Brewers typically do not add these sorts of nutrient blends unless brewing high adjunct or very high gravity brews. Zinc is one nutrient often added to wort, as yeast requires some zinc for growth. Wort zinc levels should be between 0.10–0.15 ppm. Zinc can come from copper when using copper brewing vessels, but most equipment is stainless steel, so zinc additions are helpful.

One problem with adding zinc salts, such as zinc sulfate, is that much of the zinc is lost in trub. Biologically available forms of zinc can be enhanced by growing yeast in a zinc-enriched media and then drying the yeast for use as a yeast nutrient. This form of zinc has lower trub losses when added to the brew kettle.
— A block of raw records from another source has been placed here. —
-- ==== Sys2Proof/Certificates/Slice0/Obligations.lean ====
section
/-! DEFINITION. The statements for the provers, and the few notions that they use beside the model's own. -/

namespace Sys2Proof.Machine

/-! ## Notions that several statements use -/

/-- The slot of the bundle issued last that `flag` picks carries operation `code` and is still to be carried out. -/
def SlotWaits (x : Arr) (c : Cur) (flag : Cur → Bool) (op : Nat → Nat) (code : Nat) : Prop :=
  x.cur = some c ∧ flag c = true ∧ op c.bundle.toNat = code

/-- Lane `i` of vector register `r` (R96). -/
def laneOf (x : Arr) (r i : Nat) : Cell32 := sget Cell32.init x.vreg (64 * r + i)

/-- A lane of an operation on two registers: value and poison (R83, R107). -/
def lane2 (f : Reg32 → Reg32 → Reg32) (x : Arr) (b i : Nat) : Cell32 :=
  ⟨f (laneOf x (vA b) i).bits (laneOf x (vB b) i).bits, (laneOf x (vA b) i).poison || (laneOf x (vB b) i).poison⟩

/-- A lane of an operation on one register. -/
def lane1 (f : Reg32 → Reg32) (x : Arr) (b i : Nat) : Cell32 := ⟨f (laneOf x (vA b) i).bits, (laneOf x (vA b) i).poison⟩

/-- Nothing but an array has changed. -/
def OnlyArray (a : Ary) (s t : State) : Prop := t = { s with ary := t.ary } ∧ ∀ b, b ≠ a.val → t.arr b = s.arr b

/-- The command carries out the vector slot: the result, lane by lane, is on its way to register vD for cycle issue + `lat`; nothing
else of the machine changes. -/
def VectorAnswers (c : Ary → Instr) (op lat : Nat) (f : Arr → Nat → Nat → Cell32) : Prop :=
  ∀ (a : Ary) (s : State) (k : Cur), SlotWaits (s.arr a) k Cur.v vOp op →
    exec (c a) s = .next (s.setArr a { s.arr a with
      cur := some { k with v := false }
      regw := ((s.arr a).later (.vec (s.arr a).cyc ((s.arr a).cyc + lat) (vD k.bundle.toNat)
        ((List.range 64).map (f (s.arr a) k.bundle.toNat)))).regw })

/-- The command carries out the vector slot: the result is on its way to index register vD for the next cycle (R93). -/
def IndexAnswers (c : Ary → Instr) (op : Nat) (f : Arr → Nat → Reg32) : Prop :=
  ∀ (a : Ary) (s : State) (k : Cur), SlotWaits (s.arr a) k Cur.v vOp op →
    exec (c a) s = .next (s.setArr a { s.arr a with
      cur := some { k with v := false }
      regw := ((s.arr a).later (.idx (s.arr a).cyc ((s.arr a).cyc + 1) (vD k.bundle.toNat)
        (f (s.arr a) k.bundle.toNat))).regw })

/-! ## Notions of the plan queues -/

/-- The instruction that words at DBL_HEAD make (R120). -/
def atHead (s : State) (t : Ten) (q : Que) (w0 w1 : BitVec 64) : Presented := ⟨(s.queue t q).head, pSlots w0, w0, w1⟩

/-- A queue presents the words at DBL_HEAD: a host is attached, it runs, it is its turn at the planner (R147), its tail covers them, its
batch is open, no instruction of the tenant waits, and none that has issued has the index of the head. -/
def Presents (s : State) (t : Ten) (q : Que) (w0 : BitVec 64) : Prop :=
  s.glb.attached = true ∧ s.queueRuns t q = true ∧ s.planTurn t q = true ∧ (s.queue t q).retry = none ∧
  pSlots w0 ≤ ((s.queue t q).tail - (s.queue t q).head).toNat ∧
  (s.queue t q).batch.isSome = true ∧ (∀ r : Que, (s.queue t r).waiting = none) ∧
  ∀ e ∈ (s.queue t q).issued, e.idx ≠ (s.queue t q).head

/-- The words pass the checks of R122, and the condition to issue has come (R124). -/
def MayIssue (s : State) (t : Ten) (q : Que) (w0 w1 : BitVec 64) : Prop :=
  Presents s t q w0 ∧ planCheck (s.tenant t) w0 w1 = none ∧ issueReady s t q (atHead s t q w0 w1) = true

/-- The instruction at DBL_HEAD has issued and completed with success: the head has passed its slots, and, where its CPL asks for a
record, that record waits, status 0 and the value given (R126, R135). -/
def DoneAtHead (s u : State) (t : Ten) (q : Que) (w0 : BitVec 64) (value : Nat) : Prop :=
  (u.queue t q).head = (s.queue t q).head + BitVec.ofNat 32 (pSlots w0) ∧
  (pCpl w0 = true → ⟨(s.queue t q).head, BitVec.ofNat 8 (pOp w0), true, pIrq w0, some 0, BitVec.ofNat 64 value, 0⟩ ∈
    (u.queue t q).issued)

/-- It has issued and is incomplete. -/
def OpenAtHead (s u : State) (t : Ten) (q : Que) (w0 : BitVec 64) : Prop :=
  (u.queue t q).head = (s.queue t q).head + BitVec.ofNat 32 (pSlots w0) ∧
  ∃ e ∈ (u.queue t q).issued, e.idx = (s.queue t q).head ∧ e.opcode = BitVec.ofNat 8 (pOp w0) ∧ e.status = none

/-- Nothing but the contexts of tenants and the turns of the planners differs, and of the contexts one only. -/
def OnlyTenant (t : Ten) (s u : State) : Prop :=
  u = { s with ten := u.ten, sec := { s.sec with turns := u.sec.turns } } ∧ ∀ r : Ten, r ≠ t → u.tenant r = s.tenant r

/-- A plan instruction's tenant, queue and words, and whether the words are of its opcode. -/
def planWords : Instr → Option (Ten × Que × BitVec 64 × BitVec 64 × Bool)
  | .reservedPlanOpcode t q w0 w1 => some (t, q, w0, w1, (planForm? (pOp w0)).isNone)
  | .nop t q w0 w1 => some (t, q, w0, w1, pOp w0 == 0x00)
  | .dispatch t q w0 w1 _ => some (t, q, w0, w1, pOp w0 == 0x01)
  | .batch t q w0 w1 => some (t, q, w0, w1, pOp w0 == 0x02)
  | .waitev t q w0 w1 => some (t, q, w0, w1, pOp w0 == 0x03)
  | .signalev t q w0 w1 => some (t, q, w0, w1, pOp w0 == 0x04)
  | .fence t q w0 w1 => some (t, q, w0, w1, pOp w0 == 0x05)
  | .tstamp t q w0 w1 => some (t, q, w0, w1, pOp w0 == 0x06)
  | .planHalt t q w0 w1 => some (t, q, w0, w1, pOp w0 == 0x07)
  | .loadw t q w0 w1 => some (t, q, w0, w1, pOp w0 == 0x10)
  | .digestw t q w0 w1 => some (t, q, w0, w1, pOp w0 == 0x11)
  | .armw t q w0 w1 _ _ => some (t, q, w0, w1, pOp w0 == 0x12)
  | .points t q w0 w1 => some (t, q, w0, w1, pOp w0 == 0x13)
  | .releasew t q w0 w1 => some (t, q, w0, w1, pOp w0 == 0x14)
  | .kvopen t q w0 w1 => some (t, q, w0, w1, pOp w0 == 0x18)
  | .kvappend t q w0 w1 => some (t, q, w0, w1, pOp w0 == 0x19)
  | .kveditTrunc t q w0 w1 => some (t, q, w0, w1, isKvedit w0 1 || (pOp w0 == 0x1A && (pf w0 31 28 == 0 || decide (6 < pf w0 31 28))))
  | .kveditRemap t q w0 w1 => some (t, q, w0, w1, isKvedit w0 2)
  | .kveditDrop t q w0 w1 => some (t, q, w0, w1, isKvedit w0 3)
  | .kveditPos0 t q w0 w1 => some (t, q, w0, w1, isKvedit w0 4)
  | .kveditUnspill t q w0 w1 => some (t, q, w0, w1, isKvedit w0 5)
  | .kveditSeal t q w0 w1 => some (t, q, w0, w1, isKvedit w0 6)
  | .kvclose t q w0 w1 => some (t, q, w0, w1, pOp w0 == 0x1B)
  | .rebind t q w0 w1 => some (t, q, w0, w1, pOp w0 == 0x20)
  | .scrub t q w0 w1 => some (t, q, w0, w1, pOp w0 == 0x21)
  | .migrate t q w0 w1 => some (t, q, w0, w1, pOp w0 == 0x22)
  | .spillhint t q w0 w1 => some (t, q, w0, w1, pOp w0 == 0x23)
  | .prefetch t q w0 w1 => some (t, q, w0, w1, pOp w0 == 0x24)
  | .winopen t q w0 w1 => some (t, q, w0, w1, pOp w0 == 0x28)
  | .winclose t q w0 w1 => some (t, q, w0, w1, pOp w0 == 0x29)
  | .setcfg t q w0 w1 => some (t, q, w0, w1, pOp w0 == 0x30)
  | .getcfg t q w0 w1 => some (t, q, w0, w1, pOp w0 == 0x31)
  | .xprarm t q w0 w1 => some (t, q, w0, w1, pOp w0 == 0x38)
  | .xprdisarm t q w0 w1 => some (t, q, w0, w1, pOp w0 == 0x39)
  | _ => none

/-- The offset and size of an access to BAR0. -/
def barAccess : Instr → Option (Nat × Nat)
  | .lowHalfReadLatch off size => some (off, size)
  | .registerWrite _ off _ size => some (off, size)
  | .unalignedAccess _ off size => some (off, size)
  | .bar0OversizeRead off size => some (off, size)
  | _ => none

/-- The five edits that seal nothing, as KVEDIT's words name them (R186). -/
def editOf (k : Fin 5) (w1 : BitVec 64) : KvOp :=
  match k with
  | 0 => .trunc (pf w1 23 0)
  | 1 => .remap (pf w1 47 32) (pf w1 31 28) (pf w1 26 0)
  | 2 => .drop (pf w1 15 0)
  | 3 => .pos0 (pf w1 23 0)
  | 4 => .unspill (pf w1 47 32) (pf w1 26 0)

/-- Their commands. -/
def editCommand (k : Fin 5) (t : Ten) (q : Que) (w0 w1 : BitVec 64) : Instr :=
  match k with
  | 0 => .kveditTrunc t q w0 w1
  | 1 => .kveditRemap t q w0 w1
  | 2 => .kveditDrop t q w0 w1
  | 3 => .kveditPos0 t q w0 w1
  | 4 => .kveditUnspill t q w0 w1

/-- A tenant's granule as its map entry stands. -/
abbrev State.gran (s : State) (t : Ten) (g : Nat) : Granule := s.mtc.granule t g

/-- The shards that a background pass checks, in its order: of LOADED and ARMED copies, by tenant and copy (R258). -/
def State.checkWork (s : State) : List (Nat × Fin 4 × Nat) :=
  (List.range 32).flatMap (fun t => (List.finRange 4).flatMap (fun c =>
    let v := (s.tenant t).copy c.val
    if v.checkable then (List.range v.shards.length).map (fun i => (t, c, i)) else []))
I use such a product for every batch of beer we brew at our brewery and have used this nutrient, called Servomyces, for the last eight years. If wort is low in zinc, lagging fermentations are seen as well as poorly flocculating yeast. A friend of mine working for a very large brewery told me that they have a target yeast density following primary before transferring to the lagering tanks and that this brewery adjusts wort zinc levels to influence cell density after primary. If the cell density is too low, they back off on the zinc to reduce yeast flocculation. If the cell density is too high, the zinc dose is slightly increased.

In my experience brewing all-malt beers and some beers with about 25% adjunct, I have never felt the need to add any nutrients to wort other than zinc since wort is really the ideal nutrient source for hungry yeast cells!